▸ **EXERCISE REQUIREMENTS**
For the listing below, output exactly the lines from the line with "semAnswer s o := by" up to and including the line with "rw [Machine.semAnswer, h.mayAcquire, Machine.semAnswer]", and no other lines.

▸ **MATERIAL TO PROCESS**
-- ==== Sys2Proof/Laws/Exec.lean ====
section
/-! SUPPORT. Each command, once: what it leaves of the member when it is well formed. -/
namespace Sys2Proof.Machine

--

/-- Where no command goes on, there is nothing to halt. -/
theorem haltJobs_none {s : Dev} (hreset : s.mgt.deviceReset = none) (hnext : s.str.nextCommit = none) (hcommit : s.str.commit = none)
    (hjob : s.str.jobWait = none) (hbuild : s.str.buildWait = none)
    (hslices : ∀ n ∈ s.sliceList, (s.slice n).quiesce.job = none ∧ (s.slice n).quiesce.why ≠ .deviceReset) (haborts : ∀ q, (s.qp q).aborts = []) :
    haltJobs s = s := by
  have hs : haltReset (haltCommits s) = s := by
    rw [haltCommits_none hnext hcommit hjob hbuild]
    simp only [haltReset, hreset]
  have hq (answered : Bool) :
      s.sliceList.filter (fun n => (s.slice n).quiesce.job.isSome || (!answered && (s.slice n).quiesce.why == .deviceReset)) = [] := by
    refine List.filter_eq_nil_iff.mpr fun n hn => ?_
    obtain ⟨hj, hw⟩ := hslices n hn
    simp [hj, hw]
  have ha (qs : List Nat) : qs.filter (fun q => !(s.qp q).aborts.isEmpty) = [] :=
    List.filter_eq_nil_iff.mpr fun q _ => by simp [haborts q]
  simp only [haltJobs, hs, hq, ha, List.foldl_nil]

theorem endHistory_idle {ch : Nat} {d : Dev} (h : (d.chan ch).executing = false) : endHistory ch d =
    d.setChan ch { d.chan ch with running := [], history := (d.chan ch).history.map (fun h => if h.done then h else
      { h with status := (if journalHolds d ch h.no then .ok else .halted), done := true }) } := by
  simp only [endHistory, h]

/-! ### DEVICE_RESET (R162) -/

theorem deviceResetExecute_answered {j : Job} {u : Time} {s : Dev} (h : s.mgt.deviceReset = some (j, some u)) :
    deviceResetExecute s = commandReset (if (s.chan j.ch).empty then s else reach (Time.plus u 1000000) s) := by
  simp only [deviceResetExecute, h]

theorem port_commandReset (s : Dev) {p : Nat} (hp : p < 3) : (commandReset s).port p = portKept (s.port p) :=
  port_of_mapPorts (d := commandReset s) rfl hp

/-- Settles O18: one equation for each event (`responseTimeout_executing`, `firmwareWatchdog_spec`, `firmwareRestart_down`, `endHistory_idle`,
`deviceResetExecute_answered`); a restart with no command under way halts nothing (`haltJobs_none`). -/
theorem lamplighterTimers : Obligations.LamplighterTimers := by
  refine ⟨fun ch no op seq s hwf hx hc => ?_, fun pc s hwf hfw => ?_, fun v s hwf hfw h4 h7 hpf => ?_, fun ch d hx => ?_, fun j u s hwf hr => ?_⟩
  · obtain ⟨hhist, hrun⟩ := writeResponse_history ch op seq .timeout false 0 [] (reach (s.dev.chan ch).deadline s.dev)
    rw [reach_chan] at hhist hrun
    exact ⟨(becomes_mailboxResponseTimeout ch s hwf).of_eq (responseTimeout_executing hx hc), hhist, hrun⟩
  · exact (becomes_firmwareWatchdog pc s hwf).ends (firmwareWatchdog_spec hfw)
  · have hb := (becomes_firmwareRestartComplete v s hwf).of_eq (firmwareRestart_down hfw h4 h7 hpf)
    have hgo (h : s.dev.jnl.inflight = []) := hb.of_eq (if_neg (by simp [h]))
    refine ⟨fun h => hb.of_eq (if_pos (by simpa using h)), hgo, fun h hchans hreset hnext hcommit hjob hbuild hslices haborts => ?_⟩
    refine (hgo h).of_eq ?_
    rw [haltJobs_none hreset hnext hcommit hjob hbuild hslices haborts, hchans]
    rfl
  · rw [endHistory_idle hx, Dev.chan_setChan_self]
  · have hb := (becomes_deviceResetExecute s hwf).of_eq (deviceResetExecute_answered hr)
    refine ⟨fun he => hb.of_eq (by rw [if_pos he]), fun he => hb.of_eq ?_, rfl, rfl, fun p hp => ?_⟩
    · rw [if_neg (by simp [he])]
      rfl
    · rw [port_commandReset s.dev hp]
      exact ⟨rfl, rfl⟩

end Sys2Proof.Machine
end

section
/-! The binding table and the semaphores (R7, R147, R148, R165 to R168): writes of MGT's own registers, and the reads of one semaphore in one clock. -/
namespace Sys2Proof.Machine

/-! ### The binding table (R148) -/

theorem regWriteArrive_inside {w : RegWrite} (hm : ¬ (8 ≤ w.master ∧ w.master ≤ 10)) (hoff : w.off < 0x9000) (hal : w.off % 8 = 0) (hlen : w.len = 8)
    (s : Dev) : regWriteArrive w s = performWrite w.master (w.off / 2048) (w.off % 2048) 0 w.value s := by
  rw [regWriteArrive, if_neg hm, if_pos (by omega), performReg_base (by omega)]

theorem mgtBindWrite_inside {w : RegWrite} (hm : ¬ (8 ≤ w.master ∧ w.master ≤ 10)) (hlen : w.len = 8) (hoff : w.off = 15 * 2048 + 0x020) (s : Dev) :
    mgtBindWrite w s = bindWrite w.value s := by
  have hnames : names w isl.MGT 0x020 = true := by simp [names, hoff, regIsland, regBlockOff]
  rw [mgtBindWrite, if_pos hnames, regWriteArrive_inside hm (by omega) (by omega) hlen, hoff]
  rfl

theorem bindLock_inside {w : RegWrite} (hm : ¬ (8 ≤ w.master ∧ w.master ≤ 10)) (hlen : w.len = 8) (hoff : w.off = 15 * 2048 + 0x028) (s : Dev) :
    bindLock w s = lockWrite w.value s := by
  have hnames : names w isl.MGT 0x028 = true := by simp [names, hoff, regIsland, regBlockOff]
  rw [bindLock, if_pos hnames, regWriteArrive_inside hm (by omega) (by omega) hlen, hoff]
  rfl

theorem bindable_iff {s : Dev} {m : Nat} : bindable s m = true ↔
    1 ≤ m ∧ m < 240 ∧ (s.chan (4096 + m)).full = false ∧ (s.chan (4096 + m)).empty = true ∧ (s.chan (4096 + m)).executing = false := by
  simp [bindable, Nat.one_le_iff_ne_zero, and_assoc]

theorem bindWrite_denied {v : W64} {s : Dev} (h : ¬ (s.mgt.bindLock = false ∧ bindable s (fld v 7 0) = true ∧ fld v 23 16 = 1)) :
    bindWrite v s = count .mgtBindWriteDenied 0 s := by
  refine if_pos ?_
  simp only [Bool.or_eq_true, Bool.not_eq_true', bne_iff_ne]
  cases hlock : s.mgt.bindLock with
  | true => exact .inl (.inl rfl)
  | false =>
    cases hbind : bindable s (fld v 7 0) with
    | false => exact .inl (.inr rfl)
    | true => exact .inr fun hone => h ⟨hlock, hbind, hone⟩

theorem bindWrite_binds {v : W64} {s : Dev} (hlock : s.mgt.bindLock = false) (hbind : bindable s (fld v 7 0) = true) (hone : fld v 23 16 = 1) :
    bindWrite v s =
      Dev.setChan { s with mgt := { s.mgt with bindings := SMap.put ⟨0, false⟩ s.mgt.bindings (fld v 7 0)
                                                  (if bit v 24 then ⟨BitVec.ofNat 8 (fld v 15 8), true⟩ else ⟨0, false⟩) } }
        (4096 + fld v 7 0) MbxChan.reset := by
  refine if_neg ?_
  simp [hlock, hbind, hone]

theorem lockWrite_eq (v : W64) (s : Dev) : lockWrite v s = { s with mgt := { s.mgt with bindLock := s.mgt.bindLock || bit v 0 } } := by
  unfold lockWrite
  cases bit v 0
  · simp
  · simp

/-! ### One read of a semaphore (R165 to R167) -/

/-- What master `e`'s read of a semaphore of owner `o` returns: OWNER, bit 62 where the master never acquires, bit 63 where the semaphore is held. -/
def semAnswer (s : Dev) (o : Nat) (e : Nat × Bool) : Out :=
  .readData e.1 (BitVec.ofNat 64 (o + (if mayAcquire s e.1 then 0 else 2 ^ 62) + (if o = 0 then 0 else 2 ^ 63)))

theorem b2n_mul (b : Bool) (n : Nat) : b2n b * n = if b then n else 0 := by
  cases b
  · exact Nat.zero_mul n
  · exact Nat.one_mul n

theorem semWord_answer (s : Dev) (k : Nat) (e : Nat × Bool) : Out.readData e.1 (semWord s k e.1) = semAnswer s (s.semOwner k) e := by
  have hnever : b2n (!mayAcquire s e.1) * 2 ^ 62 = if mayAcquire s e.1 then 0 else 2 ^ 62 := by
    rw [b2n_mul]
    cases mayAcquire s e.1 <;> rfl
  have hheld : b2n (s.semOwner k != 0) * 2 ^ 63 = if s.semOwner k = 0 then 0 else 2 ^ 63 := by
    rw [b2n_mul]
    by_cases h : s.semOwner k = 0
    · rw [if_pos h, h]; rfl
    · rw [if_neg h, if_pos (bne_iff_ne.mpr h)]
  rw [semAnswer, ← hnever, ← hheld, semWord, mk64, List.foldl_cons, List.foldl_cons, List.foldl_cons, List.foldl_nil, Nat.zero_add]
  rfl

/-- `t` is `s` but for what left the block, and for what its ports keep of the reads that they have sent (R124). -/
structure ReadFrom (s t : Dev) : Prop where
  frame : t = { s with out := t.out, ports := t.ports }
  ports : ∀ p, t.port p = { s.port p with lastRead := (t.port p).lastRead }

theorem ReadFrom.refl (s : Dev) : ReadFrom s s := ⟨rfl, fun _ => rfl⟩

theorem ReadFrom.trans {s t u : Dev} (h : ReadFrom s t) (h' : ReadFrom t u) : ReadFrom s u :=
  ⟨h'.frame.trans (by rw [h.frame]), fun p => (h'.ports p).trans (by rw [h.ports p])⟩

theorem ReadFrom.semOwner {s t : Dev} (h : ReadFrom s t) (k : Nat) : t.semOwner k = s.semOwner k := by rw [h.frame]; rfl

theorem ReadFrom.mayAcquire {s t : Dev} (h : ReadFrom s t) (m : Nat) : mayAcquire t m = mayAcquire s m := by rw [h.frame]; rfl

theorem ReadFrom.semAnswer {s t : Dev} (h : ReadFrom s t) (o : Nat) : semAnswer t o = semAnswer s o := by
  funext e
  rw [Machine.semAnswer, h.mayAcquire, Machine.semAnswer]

▸ **THE ANSWER**
theorem ReadFrom.semAnswer {s t : Dev} (h : ReadFrom s t) (o : Nat) : semAnswer t o = semAnswer s o := by
  funext e
  rw [Machine.semAnswer, h.mayAcquire, Machine.semAnswer]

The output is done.